The document emphasizes the significance of autonomous systems in enhancing scientific discovery during space missions. It describes a second system, the UV Spectral-Analyzer, designed to support autonomous UV spectrometer experiments onboard spacecraft. This system utilizes automatic iterative identification of spectral lines, allowing for rapid analysis of low-resolution spectra. Such capabilities enable spacecraft to autonomously target regions of interest for high-resolution imaging, thereby improving scientific returns.

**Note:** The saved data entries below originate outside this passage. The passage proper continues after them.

/-! ## Ports -/

@[simp] theorem SrcPort.after_draws (p : SrcPort) (len : Nat) (a : SrcAnswer) :
    (p.after len a).draws = p.draws.tail := rfl
@[simp] theorem SrcPort.after_drawn (p : SrcPort) (len : Nat) (a : SrcAnswer) :
    (p.after len a).drawn = p.drawn + 1 := rfl
@[simp] theorem SrcPort.after_log (p : SrcPort) (len : Nat) (a : SrcAnswer) :
    (p.after len a).log = p.log ++ [⟨len, a⟩] := rfl
@[simp] theorem SrcPort.silent_stream (p : SrcPort) : (p.silent).stream = p.stream := rfl
@[simp] theorem SrcPort.silent_draws (p : SrcPort) : (p.silent).draws = p.draws.tail := rfl
@[simp] theorem SrcPort.silent_drawn (p : SrcPort) : (p.silent).drawn = p.drawn + 1 := rfl
@[simp] theorem SrcPort.silent_log (p : SrcPort) : (p.silent).log = p.log := rfl
@[simp] theorem SrcPort.decide_stream (p : SrcPort) (d : SrcDraw) : (p.decide d).stream = p.stream := rfl
@[simp] theorem SrcPort.decide_draws (p : SrcPort) (d : SrcDraw) : (p.decide d).draws = d :: p.draws := rfl
@[simp] theorem SrcPort.decide_drawn (p : SrcPort) (d : SrcDraw) : (p.decide d).drawn = p.drawn := rfl
@[simp] theorem SrcPort.decide_log (p : SrcPort) (d : SrcDraw) : (p.decide d).log = p.log := rfl
@[simp] theorem SrcPort.consume_stream (p : SrcPort) (n : Nat) : (p.consume n).stream = p.stream.drop n := rfl
@[simp] theorem SrcPort.consume_draws (p : SrcPort) (n : Nat) : (p.consume n).draws = p.draws := rfl
@[simp] theorem SrcPort.consume_drawn (p : SrcPort) (n : Nat) : (p.consume n).drawn = p.drawn := rfl
@[simp] theorem SrcPort.consume_log (p : SrcPort) (n : Nat) : (p.consume n).log = p.log := rfl
@[simp] theorem SrcPort.wire_stream (p : SrcPort) (xs : List Byte) (ds : List SrcDraw) :
    (p.wire xs ds).stream = xs := rfl
@[simp] theorem SrcPort.wire_draws (p : SrcPort) (xs : List Byte) (ds : List SrcDraw) : (p.wire xs ds).draws = ds := rfl
@[simp] theorem SrcPort.wire_drawn (p : SrcPort) (xs : List Byte) (ds : List SrcDraw) :
    (p.wire xs ds).drawn = p.drawn := rfl
@[simp] theorem SrcPort.wire_log (p : SrcPort) (xs : List Byte) (ds : List SrcDraw) : (p.wire xs ds).log = p.log := rfl
@[simp] theorem SrcPort.after_data_stream (p : SrcPort) (len : Nat) (xs : List Byte) :
    (p.after len (.data xs)).stream = p.stream.drop xs.length := rfl
@[simp] theorem SrcPort.after_err_stream (p : SrcPort) (len : Nat) (e : ErrVal) :
    (p.after len (.err e)).stream = p.stream := rfl
@[simp] theorem SnkPort.after_draws (p : SnkPort) (xs : List Byte) (a : SnkAnswer) :
    (p.after xs a).draws = p.draws.tail := rfl
@[simp] theorem SnkPort.after_drawn (p : SnkPort) (xs : List Byte) (a : SnkAnswer) :
    (p.after xs a).drawn = p.drawn + 1 := rfl
@[simp] theorem SnkPort.after_log (p : SnkPort) (xs : List Byte) (a : SnkAnswer) :
    (p.after xs a).log = p.log ++ [.write xs a] := rfl
@[simp] theorem SnkPort.afterFlush_stream (p : SnkPort) (a : FlushAnswer) : (p.afterFlush a).stream = p.stream := rfl
@[simp] theorem SnkPort.afterFlush_draws (p : SnkPort) (a : FlushAnswer) : (p.afterFlush a).draws = p.draws.tail := rfl
@[simp] theorem SnkPort.afterFlush_drawn (p : SnkPort) (a : FlushAnswer) : (p.afterFlush a).drawn = p.drawn + 1 := rfl
@[simp] theorem SnkPort.afterFlush_log (p : SnkPort) (a : FlushAnswer) :
    (p.afterFlush a).log = p.log ++ [.flush a] := rfl
@[simp] theorem SnkPort.silent_stream (p : SnkPort) : (p.silent).stream = p.stream := rfl
@[simp] theorem SnkPort.silent_draws (p : SnkPort) : (p.silent).draws = p.draws.tail := rfl
@[simp] theorem SnkPort.silent_drawn (p : SnkPort) : (p.silent).drawn = p.drawn + 1 := rfl
@[simp] theorem SnkPort.silent_log (p : SnkPort) : (p.silent).log = p.log := rfl
@[simp] theorem SnkPort.decide_stream (p : SnkPort) (d : SnkDraw) : (p.decide d).stream = p.stream := rfl
@[simp] theorem SnkPort.decide_draws (p : SnkPort) (d : SnkDraw) : (p.decide d).draws = d :: p.draws := rfl
@[simp] theorem SnkPort.decide_drawn (p : SnkPort) (d : SnkDraw) : (p.decide d).drawn = p.drawn := rfl
@[simp] theorem SnkPort.decide_log (p : SnkPort) (d : SnkDraw) : (p.decide d).log = p.log := rfl
@[simp] theorem SnkPort.append_stream (p : SnkPort) (xs : List Byte) : (p.append xs).stream = p.stream ++ xs := rfl
@[simp] theorem SnkPort.append_draws (p : SnkPort) (xs : List Byte) : (p.append xs).draws = p.draws := rfl
@[simp] theorem SnkPort.append_drawn (p : SnkPort) (xs : List Byte) : (p.append xs).drawn = p.drawn := rfl
@[simp] theorem SnkPort.append_log (p : SnkPort) (xs : List Byte) : (p.append xs).log = p.log := rfl
@[simp] theorem SnkPort.wire_stream (p : SnkPort) (xs : List Byte) (ds : List SnkDraw) :
    (p.wire xs ds).stream = xs := rfl
@[simp] theorem SnkPort.wire_draws (p : SnkPort) (xs : List Byte) (ds : List SnkDraw) : (p.wire xs ds).draws = ds := rfl
@[simp] theorem SnkPort.wire_drawn (p : SnkPort) (xs : List Byte) (ds : List SnkDraw) :
    (p.wire xs ds).drawn = p.drawn := rfl
@[simp] theorem SnkPort.wire_log (p : SnkPort) (xs : List Byte) (ds : List SnkDraw) : (p.wire xs ds).log = p.log := rfl
@[simp] theorem SnkPort.after_ack_stream (p : SnkPort) (xs : List Byte) (m : Nat) :
    (p.after xs (.ack m)).stream = p.stream ++ xs.take m := rfl
@[simp] theorem SnkPort.after_err_stream (p : SnkPort) (xs : List Byte) (e : ErrVal) :
    (p.after xs (.err e)).stream = p.stream := rfl

/-! ## Replies -/

@[simp] theorem Reply.isWaiting_noCommand : Reply.noCommand.isWaiting = false := rfl
@[simp] theorem Reply.isWaiting_waiting (j : Job) (q : Request) : (Reply.waiting j q).isWaiting = true := rfl
@[simp] theorem Reply.isWaiting_response (p : Response) : (Reply.response p).isWaiting = false := rfl
@[simp] theorem Reply.given_noCommand : Reply.noCommand.given = none := rfl
@[simp] theorem Reply.given_waiting (j : Job) (q : Request) : (Reply.waiting j q).given = none := rfl
@[simp] theorem Reply.given_response (p : Response) : (Reply.response p).given = some p := rfl
@[simp] theorem Reply.grant_noCommand : Reply.noCommand.grant = .none := rfl
@[simp] theorem Reply.grant_waiting (j : Job) (q : Request) : (Reply.waiting j q).grant = .none := rfl
@[simp] theorem Reply.grant_response (p : Response) : (Reply.response p).grant = p.grant := rfl

/-- An engine has answered exactly with the response that is given. -/
theorem Reply.given_eq_some {y : Reply} {p : Response} : y.given = some p ↔ y = .response p := by
  cases y <;> simp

The paper also outlines the importance of automated analysis and decision-making in interpreting UV spectra, which is crucial for understanding planetary and cometary atmospheres. UV spectroscopy has been a key technique in exploring these environments, providing insights into their compositions and physical properties. The document notes that UV spectrographs have been integral to missions involving various celestial bodies, including the Cassini orbiter and the Rosetta orbiter.
Furthermore, the document describes the automated interpretation of UV spectra as a means to enhance mission execution. This capability allows spacecraft to autonomously assess the quality and content of spectral data, enabling intelligent prioritization of datasets for transmission to Earth. The approach aims to facilitate real-time decision-making regarding which scientific targets to pursue based on the detected spectral features.
Overall, the document presents a comprehensive overview of the integration of autonomy in space missions, showcasing how automated systems can significantly improve the efficiency and effectiveness of scientific exploration. By enabling spacecraft to make informed decisions based on onboard data analysis, these technologies open new avenues for inquisitive scientific experiments and enhance the potential for serendipitous discoveries in the cosmos.